Какотопия (Страна зла)
«Где бы ты ни был, ты всегда должен работать. Никогда нет оправдания праздности. Нет ни таверн, ни публичных заведений, ни домов терпимости. Нет шансов соблазна, нет мест для тайных встреч. Ты у всех на виду. Ты не только должен работать и работать, ты должен правильно использовать свободное время». Это приблизительный перевод из «Утопии» сэра Томаса Мора. В латинском оригинале выглядит не так скверно. А на расхожем английском приобретает привкус ангсоца. Сам термин «утопия», придуманный Мором, всегда наводил на мысль о привольности и комфорте, стране лотоса, но означает он лишь вымышленное общество, будь то хорошее или дурное. Греческие элементы, составляющие это слово, – «ou», что значит «не» или «нет», и «topos», что значит «место». В сознании многих «ou» подменяется «eu», что означает «хороший, добрый, приятный, выгодный». Утопии противопоставляли дистопию, но оба термина подпадают под утопическую шапку. Я предпочитаю называть воображаемое общество Оруэлла какотопией – в духе какофонии или какодемона. Звучит хуже, чем дистопия, и незачем говорить, что ни одного из этих терминов не найдешь в новоязе.
Большинство картин будущего какотопичны.
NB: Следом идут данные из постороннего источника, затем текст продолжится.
theorem keysetupPieces_eq (hd : decodeWord s.opr = .command .keysetup) (hstart : atStart s = true)
    (hr : cellsRising s.sram = true) (hk : keysetupParams s = .ok p) :
    enginePieces
        (alignedLen p.w p.b + scheduleLen p.r + mixCount (alignedLen p.w p.b) (scheduleLen p.r) + 2) s =
      commitKeysetup p
        { s with sram := storeSchedule (schedule p.w p.p p.q p.r (keyBytes s p.b)) s.sram } := by
  have hp : s.ph = .setupAlign := (ph_of_atStart hstart).trans (congrArg firstPhase hd)
  have start := enginePieces_mixStart hp (begun_of_atStart hstart) hk
  obtain ⟨_, _, _, _, hn, _⟩ := keysetup_sizes hk
  obtain ⟨left, hleft⟩ := Nat.exists_eq_add_of_le' hn
  obtain ⟨v, hv, hend⟩ := (mixingAt_mixStart hk).rest hk hr (left := left) (by omega)
  rw [schedule_eq_mixSteps, hleft, show alignedLen p.w p.b + scheduleLen p.r + (left + 1) + 2 =
    1 + alignedLen p.w p.b + scheduleLen p.r + (left + 1) + 1 by omega, enginePieces_succ, enginePieces_add, start, hv,
    hend.finish hk hd]

end

/-- Settles O43: the phases lead from the aligned key and the expanded table to the tables mixed, which the last piece
commits; a KEYSETUP that fails its checks completes at its first piece. -/
theorem keysetupPiecesReachTheCommand : Obligations.KeysetupPiecesReachTheCommand := by
  intro s hd hstart hr
  cases hk : keysetupParams s with
  | error e =>
    have hp : s.ph = .setupAlign := (ph_of_atStart hstart).trans (congrArg firstPhase hd)
    have piece : enginePiece s = completeWith e s := by
      simp only [enginePiece, hp, setupAlignPiece, hk, raiseError_eq]
    rw [exec_keysetup_error hk, ← piece]
    simp only [referencePieces, hk]
    rfl
  | ok p =>
    rw [exec_keysetup_ok hk, ← keysetupPieces_eq hd hstart hr hk]
    simp only [referencePieces, hk]

end Sys2Proof.Machine
end

section
/-! SUPPORT. How many pieces a command under way has left, and the statement that every command completes
(40_command_control.md R107, 70_reset_and_hazards.md R245). -/

namespace Sys2Proof.Machine

/-! ### The pieces left -/

/-- The pieces that a stream's block has left, at its sub-step `k` with `rounds` rounds to come. -/
def blockPieces (s : State) (rounds : Nat) : Nat :=
  if s.k = 0 then s.er.toNat + 3 else if s.k = 1 then rounds + 2 else 1

/-- The pieces that a stream of `nb` blocks has left before its completion: those of the blocks after this one, and
those of this one. -/
def streamPieces (s : State) (nb rounds : Nat) : Nat :=
  (nb - (s.blk.toNat + 1)) * (s.er.toNat + 3) + blockPieces s rounds

/-- The pieces that a command under way has left before the one that completes it, by the counts of R245. -/
def piecesLeft (s : State) : Nat :=
  match s.ph with
  | .idle => 0
  | .setupAlign =>
    match keysetupParams s with
    | .error _ => 0
    | .ok p => alignedLen p.w p.b - s.k.toNat + scheduleLen p.r + mixCount (alignedLen p.w p.b) (scheduleLen p.r)
  | .setupExpand =>
    match keysetupParams s with
    | .error _ => 0
    | .ok p => scheduleLen p.r - s.k.toNat + mixCount (alignedLen p.w p.b) (scheduleLen p.r)
  | .setupMix =>
    match keysetupParams s with
    | .error _ => 0
    | .ok p => mixCount (alignedLen p.w p.b) (scheduleLen p.r) - s.k.toNat
  | .blockEnc => s.er.toNat - s.rc.toNat + 1
  | .blockDec => s.rc.toNat + 1
  | .streamEnc => streamPieces s (encsBlocks s) (s.er.toNat - s.rc.toNat)
  | .streamDec => streamPieces s (decsBlocks s) s.rc.toNat
  | .finish => 0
Джордж Оруэлл был страстным приверженцем какотопических домыслов, и его «1984» можно считать финалистом конкурса «Худший из воображаемых миров». Его роман идет с большим отрывом, а второй в списке худших ночных кошмаров выглядит несколько выдохшимся, но без этой книги Оруэлл вообще, возможно, не захотел бы соревноваться.
Речь идет о книге «Мы» Е.И. Замятина. Оруэлл написал на нее рецензию, опубликованную в «Трибьюн» 4 января 1946 года, наконец, заполучив книгу в руки через несколько лет после того, как услышал о ее существовании. Эта книга всегда была малодоступной и тем, что сегодня ее можно прочесть на большинстве языков, обязана своему влиянию на Оруэлла. По всей очевидности, в русском оригинале ее не найти. Русский романист и литературный критик Евгений Замятин умер в 1937 году в Париже. Арестованный в 1906 году царским правительством, он в 1922-м был помещен в ту же камеру того же коридора той же тюрьмы большевиками. Он не любил большинство правительств и склонялся к своего рода примитивному анархизму. Название книги как будто отсылает к лозунгу отца анархизма Бакунина: «Я не хочу быть я, я хочу быть мы». Это как будто означает, что антитезой могущественному централизованному государству является не индивид, а свободная анархистская коммуна.
Роман «Мы» был написан около 1923 года[8 - Точное время написания романа неизвестно, впервые опубликован в 1924 г., написан, вероятно, в 1920-м.]. Роман не про Россию, более того, он не рисует – даже иносказательно – какую-либо существующую политическую систему, но ему отказали в публикации на том основании, что он идеологически опасен. Нетрудно понять почему – невзирая на бурный полет фантазии и отдаленность времени действия. Роман переносит нас в двадцать шестой век, и местом действия является некая утопия, граждане которой настолько утратили индивидуальность, что известны исключительно как «нумера». Они носят униформу и называются не человеческими существами, а «юнифами». Поскольку оруэлловский телеэкран еще не изобретен, они живут в стеклянных домах, чтобы государственной полиции, известной как «хранители», легче было за ними наблюдать. Они едят синтетическую пищу, а для отдыха и развлечения маршируют под государственный гимн, ревущий из громкоговорителей. Есть пайковая книга секса с розовыми карточками, и партнер по акту подписывает квитанцию. Единым государством управляет личность настолько же далекая и смутная, как Старший Брат: она известна как Благодетель. К власти Благодетель приходит в результате голосования, но у него нет оппонентов.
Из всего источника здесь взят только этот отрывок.